The Earth is not a ball

The world is not a perfect sphere. It is an ellipsoid and like a middle-aged man, it bulges in the center. This means that using simple geometry calculations for a sphere on geospatial data will not be entirely accurate.

Using methods for calculating distance across a sphere, such as the haversine formula for great circle distance calculation, will become more and more inaccurate as the distance between two points increases. You can still use the haversine method for calculating short distances without much loss in accuracy, but avoid it for longer distances.

The haversine formula. Source: Wikipedia.org

The following R code can be used to calculate the haversine distance for two points on the Earth. Remember that it is not entirely accurate over long distances. Instead, leverage code packages and database systems that are aware of the CRS, and are able to use it to calculate spatial data with precision. The R code uses two points that are far apart to give you an idea of the relative inaccuracy of the method.
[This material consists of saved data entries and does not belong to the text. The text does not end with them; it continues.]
-- ==== Sys2Proof/Machine/Mem.lean ====
section
/-! DEFINITION. Machine/Mem.lean: the accessors of nested state, the byte memory in its canonical form, the device
registers as they read, physical addresses, and translation (R152, R237, R239, R276-R281, R347, R348). -/

namespace Sys2Proof.Machine

/-! ## Accessors -/

def State.core (s : State) (c : CoreId) : Core := mapGet {} s.cores c.val
def State.setCore (s : State) (c : CoreId) (x : Core) : State := { s with cores := mapSet s.cores c.val x }
def State.updCore (s : State) (c : CoreId) (f : Core → Core) : State := s.setCore c (f (s.core c))
def State.tile (s : State) (t : TileId) : Tile := mapGet {} s.tiles t.val
def State.setTile (s : State) (t : TileId) (x : Tile) : State := { s with tiles := mapSet s.tiles t.val x }
def State.updTile (s : State) (t : TileId) (f : Tile → Tile) : State := s.setTile t (f (s.tile t))
def Core.ctx (c : Core) (k : CtxId) : Ctx := c.ctxs.getD k.val {}
def Core.setCtx (c : Core) (k : CtxId) (x : Ctx) : Core := { c with ctxs := listSet c.ctxs k.val x }
def State.ctx (s : State) (c : CoreId) (k : CtxId) : Ctx := (s.core c).ctx k
def State.setCtx (s : State) (c : CoreId) (k : CtxId) (x : Ctx) : State := s.updCore c (·.setCtx k x)
def State.updCtx (s : State) (c : CoreId) (k : CtxId) (f : Ctx → Ctx) : State := s.setCtx c k (f (s.ctx c k))
def State.cell (s : State) (t : TileId) : Cell := (s.tile t).cell
def State.setCell (s : State) (t : TileId) (x : Cell) : State := s.updTile t ({ · with cell := x })
def State.updCell (s : State) (t : TileId) (f : Cell → Cell) : State := s.setCell t (f (s.cell t))
def State.hnd (s : State) (h : Handle) : Hnd := mapGet {} s.handles h.val
def State.setHnd (s : State) (h : Handle) (x : Hnd) : State := { s with handles := mapSet s.handles h.val x }
def State.updHnd (s : State) (h : Handle) (f : Hnd → Hnd) : State := s.setHnd h (f (s.hnd h))
def State.slot (s : State) (n : SlotId) : Slot := mapGet {} s.slots n.val
def State.setSlot (s : State) (n : SlotId) (x : Slot) : State := { s with slots := mapSet s.slots n.val x }
def State.updSlot (s : State) (n : SlotId) (f : Slot → Slot) : State := s.setSlot n (f (s.slot n))
def State.fn (s : State) (n : Nat) : Fn := mapGet {} s.fns n
def State.setFn (s : State) (n : Nat) (x : Fn) : State := { s with fns := mapSet s.fns n x }
def State.updFn (s : State) (n : Nat) (f : Fn → Fn) : State := s.setFn n (f (s.fn n))
def State.port (s : State) (p : Nat) : Port := mapGet {} s.ports p
def State.setPort (s : State) (p : Nat) (x : Port) : State := { s with ports := mapSet s.ports p x }
/-- The order log of replay gains an entry, when replay is configured; a full log drops events from now on (R359). -/
def Replay.logged (r : Replay) (kind id gt : Nat) : Replay :=
  if r.ms = 0 || r.gapFrom.isSome then r
  else if Config.logCap r.len ≤ r.log.length then { r with gapFrom := some gt }
  else { r with log := r.log ++ [{ kind := kind, id := id, gt := gt }] }

def State.logEv (s : State) (kind id : Nat) : State := { s with replay := s.replay.logged kind id s.gt }
/-- The next identifier. -/
def State.bump (s : State) : State := { s with fresh := s.fresh + 1 }

/-- The tile of a core (R10). -/
def tileOf (c : CoreId) : TileId := Fin.ofNat 16 (c.val / 32)
/-- The cluster index of a core within its tile (R10). -/
def clusterOf (c : CoreId) : Nat := c.val / 8 % 4
/-- Core `n` of the cluster of a core. -/
def peerOf (c : CoreId) (n : Nat) : CoreId := Fin.ofNat 512 (c.val / 8 * 8 + n % 8)
/-- The reticle of a tile (R8). -/
def reticleOf (t : TileId) : Nat := t.val / 4

/-- The key slot of a tile (R347): slot 0 is always valid. -/
def Tile.key (t : Tile) (k : Nat) : KeySlot := mapGet { valid := k == 0 } t.keys k

/-! ## Bytes -/

/-- A byte of memory: one that nothing has written reads 0 (log 4). -/
def memGet (m : List Host.Cell) (k : Nat) : Byte := mapGet 0 m k

/-- Write a byte, keeping the canonical form: rising keys, no entry equal to what an unlisted key reads as. -/
def memSet (m : List Host.Cell) (k : Nat) (b : Byte) : List Host.Cell := if b = 0 then mapDel m k else mapSet m k b

/-- Write consecutive bytes. -/
def memPut (m : List Host.Cell) (k : Nat) : List Byte → List Host.Cell
  | [] => m
  | b :: l => memPut (memSet m k b) (k + 1) l

/-- The keys of a memory rise, above a bound, and no byte is 0. -/
def memWfFrom (lo : Nat) : List Host.Cell → Bool
  | [] => true
  | (k, b) :: l => lo ≤ k && b != 0 && memWfFrom (k + 1) l

/-- The canonical form of a memory. -/
def memWf (m : List Host.Cell) : Bool := memWfFrom 0 m

/-- The key of byte `a` of a core's Loop (R239). -/
def loopKey (c : CoreId) (a : Nat) : Nat := 2 ^ 52 + c.val * 2 ^ 21 + a % 2 ^ 21

/-- Keys from 2^52 on are Loop bytes; below, physical addresses (R237). -/
def isLoopKey (k : Nat) : Bool := 2 ^ 52 ≤ k

/-- What a physical address selects (R237). -/
inductive PaSel where
  | hbm (t : TileId) (off : Nat)
  | scratch (t : TileId) (off : Nat)
  | dev (block : Nat) (off : Nat)
  | unassigned
deriving DecidableEq, Repr

/-- The physical map (R237), whatever the size of scratch. -/
def paSel (pa : Nat) : PaSel :=
  let top := pa / 2 ^ 48 % 16
  if 2 ^ 52 ≤ pa then .unassigned
  else if top = 0 && pa / 2 ^ 40 % 256 = 0 then .hbm (Fin.ofNat 16 (pa / 2 ^ 36 % 16)) (pa % 2 ^ 36)
  else if top = 8 && pa / 2 ^ 30 % 2 ^ 18 = 0 then .scratch (Fin.ofNat 16 (pa / 2 ^ 26 % 16)) (pa % 2 ^ 26)
  else if top = 15 && pa / 2 ^ 25 % 2 ^ 23 = 0 then
    let b := pa / 2 ^ 20 % 32
    if b = 0 || 16 ≤ b then .dev b (pa % 2 ^ 20) else .unassigned
  else .unassigned

/-- The home tile of a physical address (R237). -/
def homeOf (pa : Nat) : TileId :=
  match paSel pa with
  | .hbm t _ => t
  | .scratch t _ => t
  | .dev b _ => if b = 0 then 0 else Fin.ofNat 16 b
  | .unassigned => 0

/-- The tile of a register block 16 + t. -/
def blockTile (b : Nat) : TileId := Fin.ofNat 16 b

/-- FNCAP (R341): version 1 of each format. -/
def fncap : Word := 0x0001000100010001

/-- Bit v - 1 of a field of FNCAP says that version v is supported (R341). -/
def fmtIn (cap : Word) (lo v : Nat) : Bool := 1 ≤ v && v ≤ 16 && cap.getLsbD (lo + v - 1)

/-- DEVREC (R6). -/
def State.devrec (s : State) : Word :=
  BitVec.ofNat 64 (s.feats.toNat * 2 ^ 32 + 0x01001000 + s.form)

/-- An SCT entry as it reads (R4, R13-R15, R21): bits 62:48 are reserved, and POD reads VALID = 0 without the pod. -/
def State.sctAt (s : State) (n : Nat) : Word :=
  let w := s.sct.getD n 0 &&& 0x8000FFFFFFFFFFFF
  if n = 7 && (!s.podRef || !s.feats.getLsbD 2) then w &&& BitVec.ofNat 64 (2 ^ 63 - 1) else w

/-- The scope at which an operation acts: POD acts as PACKAGE where SCT7 is not valid (R13, R21). -/
def State.scopeEff (s : State) (sc : Scope) : Scope :=
  match sc with
  | .pod => if (s.sctAt 7).getLsbD 63 then .pod else .package
  | sc => sc

/-- A CSTAT value (R324). -/
def cstatOf (t : TileId) (c : Cell) : Word :=
  BitVec.ofNat 64 (t.val * 16 + (if c.faulted then 4 else 0) + (if c.eie then 2 else 0) + (if c.run then 1 else 0))

/-- VSTAT (R296). -/
def Slot.vstat (v : Slot) : Word :=
  BitVec.ofNat 64 (v.asid % 65536 * 2 ^ 48 + v.hbase % 256 * 2 ^ 40 + v.hlast % 256 * 2 ^ 32 + v.g % 16 * 2 ^ 28
    + min v.late 255 * 2 ^ 20 + v.step % 2 ^ 17 * 8 + v.st % 8)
The actual distance between the points is 12,935 km:

#code adapted from RosettaCode.

#Coordinates for the two points
#Chicago, USA O'Hare airport (ORD)
Point1Lat = 41.978194
Point1Long = -87.907739

#Coordinates for Chhatrapati Shivaji International Airport near Mumbai, India airport (BOM)
Point2Lat = 19.0895595
Point2Long = 72.8656144

#convert decimal degrees to radians
degrees_to_rad <- function(deg) (deg * pi / 180)

# Volumetric mean radius is 6371 km for the Earth, see http://nssdc.gsfc.nasa.gov/planetary/factsheet/earthfact.html
# The diameter is thus 12742 km

#function to calculate great circle distance using haversine method
great_circle_distance <- function(lat1, long1, lat2, long2) {
a <- sin(0.5 * (lat2 - lat1))
b <- sin(0.5 * (long2 - long1))
12742 * asin(sqrt(a * a + cos(lat1) * cos(lat2) * b * b))
}

#calculate distance for the two points
haversine_distance <- great_circle_distance(
degrees_to_rad(Point1Lat), degrees_to_rad(Point1Long), # Nashville International Airport (BNA)
degrees_to_rad(Point2Lat), degrees_to_rad(Point2Long)) # Los Angeles International Airport (LAX)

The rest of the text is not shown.